実際の治療費(医療費)が以下説明より高額になるケースが多々ございます。以下記載内容について当院では一切の責任を負いかねます事を予めご了承下さい。

鉤虫症の保険適用

鉤虫症の治療は、日本の公的医療保険の適用対象です。

保険の種類適用の有無
国民健康保険適用あり
社会保険適用あり
後期高齢者医療保険適用あり

鉤虫症の治療薬費用

鉤虫症の治療に用いられる主な薬剤と費用

薬剤名費用(自己負担額)
アルベンダゾール1,000円~2,000円程度
メベンダゾール1,000円~2,000円程度
ピランテルパモ酸塩500円~1,000円程度

これらの費用は、保険適用後の自己負担額です。
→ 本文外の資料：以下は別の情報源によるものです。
/-- `pop`: into a register or memory operand located with the incremented `%esp`, and into a segment register; a null
selector is never loaded into `%ss`. -/
def Obligations.PopResult : Prop :=
  pops 16 popOperand .popw ∧ pops 32 (fun m => m.map Reg32.part) (fun m => .popl (.rm m)) ∧
    pops 32 (fun r => .reg (Reg32.part r)) (fun r => .popl (.reg r)) ∧
    popsSegment (fun r => .popl (.sreg r)) ∧ popsSegment .pop ∧
    ∀ (s : State) (v : Word), load 32 (s.linear .ss s.gpr.esp) s = .ok v → v.extractLsb' 2 14 = 0#14 →
      exec (.popl (.sreg .ss)) s = .fault (.segmentLoad (v.setWidth 16) s.pc)

/-- `push`: of a register, memory or immediate operand, and of a segment register. -/
def Obligations.PushResult : Prop :=
  pushes 16 pushOperand .pushw ∧
    pushes 32 (fun m => .rm (m.map Reg32.part)) (fun m => .pushl (.rm m)) ∧
    pushes 32 (fun r => .rm (.reg (Reg32.part r))) (fun r => .pushl (.reg r)) ∧
    pushes 32 (fun v => .imm v) (fun v => .pushl (.imm v)) ∧
    pushes 32 (fun b => .imm (b.signExtend 32)) (fun b => .pushl (.imm8 b)) ∧
    pushesSegment (fun r => .pushl (.sreg r)) ∧ pushesSegment .push

/-- A `push` of a register and a `pop` of the same width into another give it the pushed value and `%esp` back. -/
def Obligations.PopUndoesPush : Prop :=
  ∀ (s : State) (x y : Reg32), y ≠ .esp → s.canWrite (s.linear .ss (s.gpr.esp - 4#32)) 4 →
    s.canRead (s.linear .ss (s.gpr.esp - 4#32)) 4 →
    ∃ t u, exec (.pushl (.reg x)) s = .next t ∧ exec (.popl (.reg y)) t = .next u ∧
      u.gpr.get y = s.gpr.get x ∧ u.gpr.esp = s.gpr.esp ∧ ∀ r, r ≠ y → u.gpr.get r = s.gpr.get r

/-! ### Ports -/

/-- `in` puts the answer of the port in the accumulator, `out` sends the accumulator; each is one event of the port
history, or `#IO`. -/
def Obligations.InAndOutResult : Prop :=
  (inputs 8 .inb ∧ inputs 16 .inw ∧ inputs 32 .inl) ∧ outputs 8 .outb ∧ outputs 16 .outw ∧ outputs 32 .outl

/-- `ins` and `rep ins`. One iteration of `rep` a step is the model's choice (D22; log 15). -/
def Obligations.InsResult : Prop :=
  insWidth 8 .insb .rep_insb ∧ insWidth 16 .insw .rep_insw ∧ insWidth 32 .insl .rep_insl

/-- `outs` and `rep outs`. The base test is the spec's decision D19; that an override is then read through is DEDUCED
(log 20), and one iteration of `rep` a step is the model's choice (D22; log 15). -/
def Obligations.OutsResult : Prop :=
  outsWidth 8 .outsb .rep_outsb ∧ outsWidth 16 .outsw .rep_outsw ∧ outsWidth 32 .outsl .rep_outsl

/-- `rep outs` sends `%ecx` items and then ends, one iteration each time it is executed (the model's choice, D22; log
15); an override is read through (log 20). -/
def Obligations.RepOutsSendsTheBlock : Prop :=
  outsBlock 8 .rep_outsb ∧ outsBlock 16 .rep_outsw ∧ outsBlock 32 .rep_outsl

/-- At `CPL <= IOPL` every port is permitted; else exactly those the bitmap allows. -/
def Obligations.PortPermissionRule : Prop :=
  ∀ (s : State) (port : Half) (n : Nat),
    ioPermitted s port n = true ↔
      s.cpl.toNat ≤ s.flags.iopl.toNat ∨
        ∀ k < n, ∃ r ∈ s.plat.ioAllowed, r.base ≤ port.toNat + k ∧ port.toNat + k < r.base + r.size

/-! ### Flags -/

/-- `lahf` puts SF, ZF, AF, PF, CF at bits 7, 6, 4, 2, 0 of `%ah` and leaves the rest of `%eax`; `sahf` loads them
from there; neither changes another flag. -/
def Obligations.FlagByteTransfers : Prop :=
  ∀ s : State,
    (∃ t, exec .lahf s = .next t ∧ (readPart 8 partAH t).getLsbD 7 = s.flags.sf ∧
      (readPart 8 partAH t).getLsbD 6 = s.flags.zf ∧ (readPart 8 partAH t).getLsbD 4 = s.flags.af ∧
      (readPart 8 partAH t).getLsbD 2 = s.flags.pf ∧ (readPart 8 partAH t).getLsbD 0 = s.flags.cf ∧
      (∀ b, b < 8 ∨ 16 ≤ b → t.gpr.eax.getLsbD b = s.gpr.eax.getLsbD b) ∧ t.flags = s.flags ∧ advances s t) ∧
    ∃ t, exec .sahf s = .next t ∧ t.gpr = s.gpr ∧ advances s t ∧
      t.flags = { s.flags with sf := (readPart 8 partAH s).getLsbD 7, zf := (readPart 8 partAH s).getLsbD 6
                               af := (readPart 8 partAH s).getLsbD 4, pf := (readPart 8 partAH s).getLsbD 2
                               cf := (readPart 8 partAH s).getLsbD 0 }

/-- `cmc`, `clc`, `stc` act on CF alone, `cld`, `std` on DF alone. -/
def Obligations.CarryAndDirectionResult : Prop :=
  ∀ s : State,
    (∃ t, exec .cmc s = .next t ∧ t.flags = { s.flags with cf := !s.flags.cf } ∧ t.gpr = s.gpr ∧ advances s t) ∧
    (∃ t, exec .clc s = .next t ∧ t.flags = { s.flags with cf := false } ∧ t.gpr = s.gpr ∧ advances s t) ∧
    (∃ t, exec .stc s = .next t ∧ t.flags = { s.flags with cf := true } ∧ t.gpr = s.gpr ∧ advances s t) ∧
    (∃ t, exec .cld s = .next t ∧ t.flags = { s.flags with df := false } ∧ t.gpr = s.gpr ∧ advances s t) ∧
    ∃ t, exec .std s = .next t ∧ t.flags = { s.flags with df := true } ∧ t.gpr = s.gpr ∧ advances s t

/-- `cli` and `sti` write IF when `CPL <= IOPL`, else raise `#GP(0)`. -/
def Obligations.InterruptFlagResult : Prop :=
  ∀ s : State,
    (s.cpl.toNat ≤ s.flags.iopl.toNat →
      (∃ t, exec .cli s = .next t ∧ t.flags = { s.flags with intf := false } ∧ advances s t) ∧
      ∃ t, exec .sti s = .next t ∧ t.flags = { s.flags with intf := true } ∧ advances s t) ∧
    (s.flags.iopl.toNat < s.cpl.toNat →
      exec .cli s = .fault (.generalProtection s.pc) ∧ exec .sti s = .fault (.generalProtection s.pc))

/-- `popf`. -/
def Obligations.PopfResult : Prop := popsFlags 16 .popfw ∧ popsFlags 32 .popfl

/-- `popf` of an image that sets TF, or AC in the long form, is refused (D26). -/
def Obligations.PopfRefusesTrapImages : Prop :=
  (∀ (s : State) (v : Half), load 16 (s.linear .ss s.gpr.esp) s = .ok v → v.getLsbD 8 = true →
    exec .popfw s = .refused .popfSetsTF) ∧
  ∀ (s : State) (v : Word), load 32 (s.linear .ss s.gpr.esp) s = .ok v →
    (v.getLsbD 8 = true → exec .popfl s = .refused .popfSetsTF) ∧
    (v.getLsbD 8 = false → v.getLsbD 18 = true → exec .popfl s = .refused .popfSetsAC)

/-- `pushf`. -/
def Obligations.PushfResult : Prop := pushesFlags 16 .pushfw ∧ pushesFlags 32 .pushfl

/-- `pushfl` then `popfl` restores every flag and `%esp`. -/
def Obligations.PopfUndoesPushf : Prop :=
  ∀ s : State, s.Launched → s.canWrite (s.linear .ss (s.gpr.esp - 4#32)) 4 →
    s.canRead (s.linear .ss (s.gpr.esp - 4#32)) 4 →
    ∃ t u, exec .pushfl s = .next t ∧ exec .popfl t = .next u ∧ u.flags = s.flags ∧ u.gpr = s.gpr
ただし、薬剤の種類や投与量によって異なることがあります。

治療費用の補助制度

鉤虫症の治療費用が高額になるときは、補助制度が利用できることがあります。

  • 高額療養費制度
  • 医療費控除
  • 自治体の医療費助成制度

上に記載した治療費用は目安であり、実際にはより高くなることもありますのでご了承ください。保険適用の可否については、診察時に担当医師に直接ご確認ください。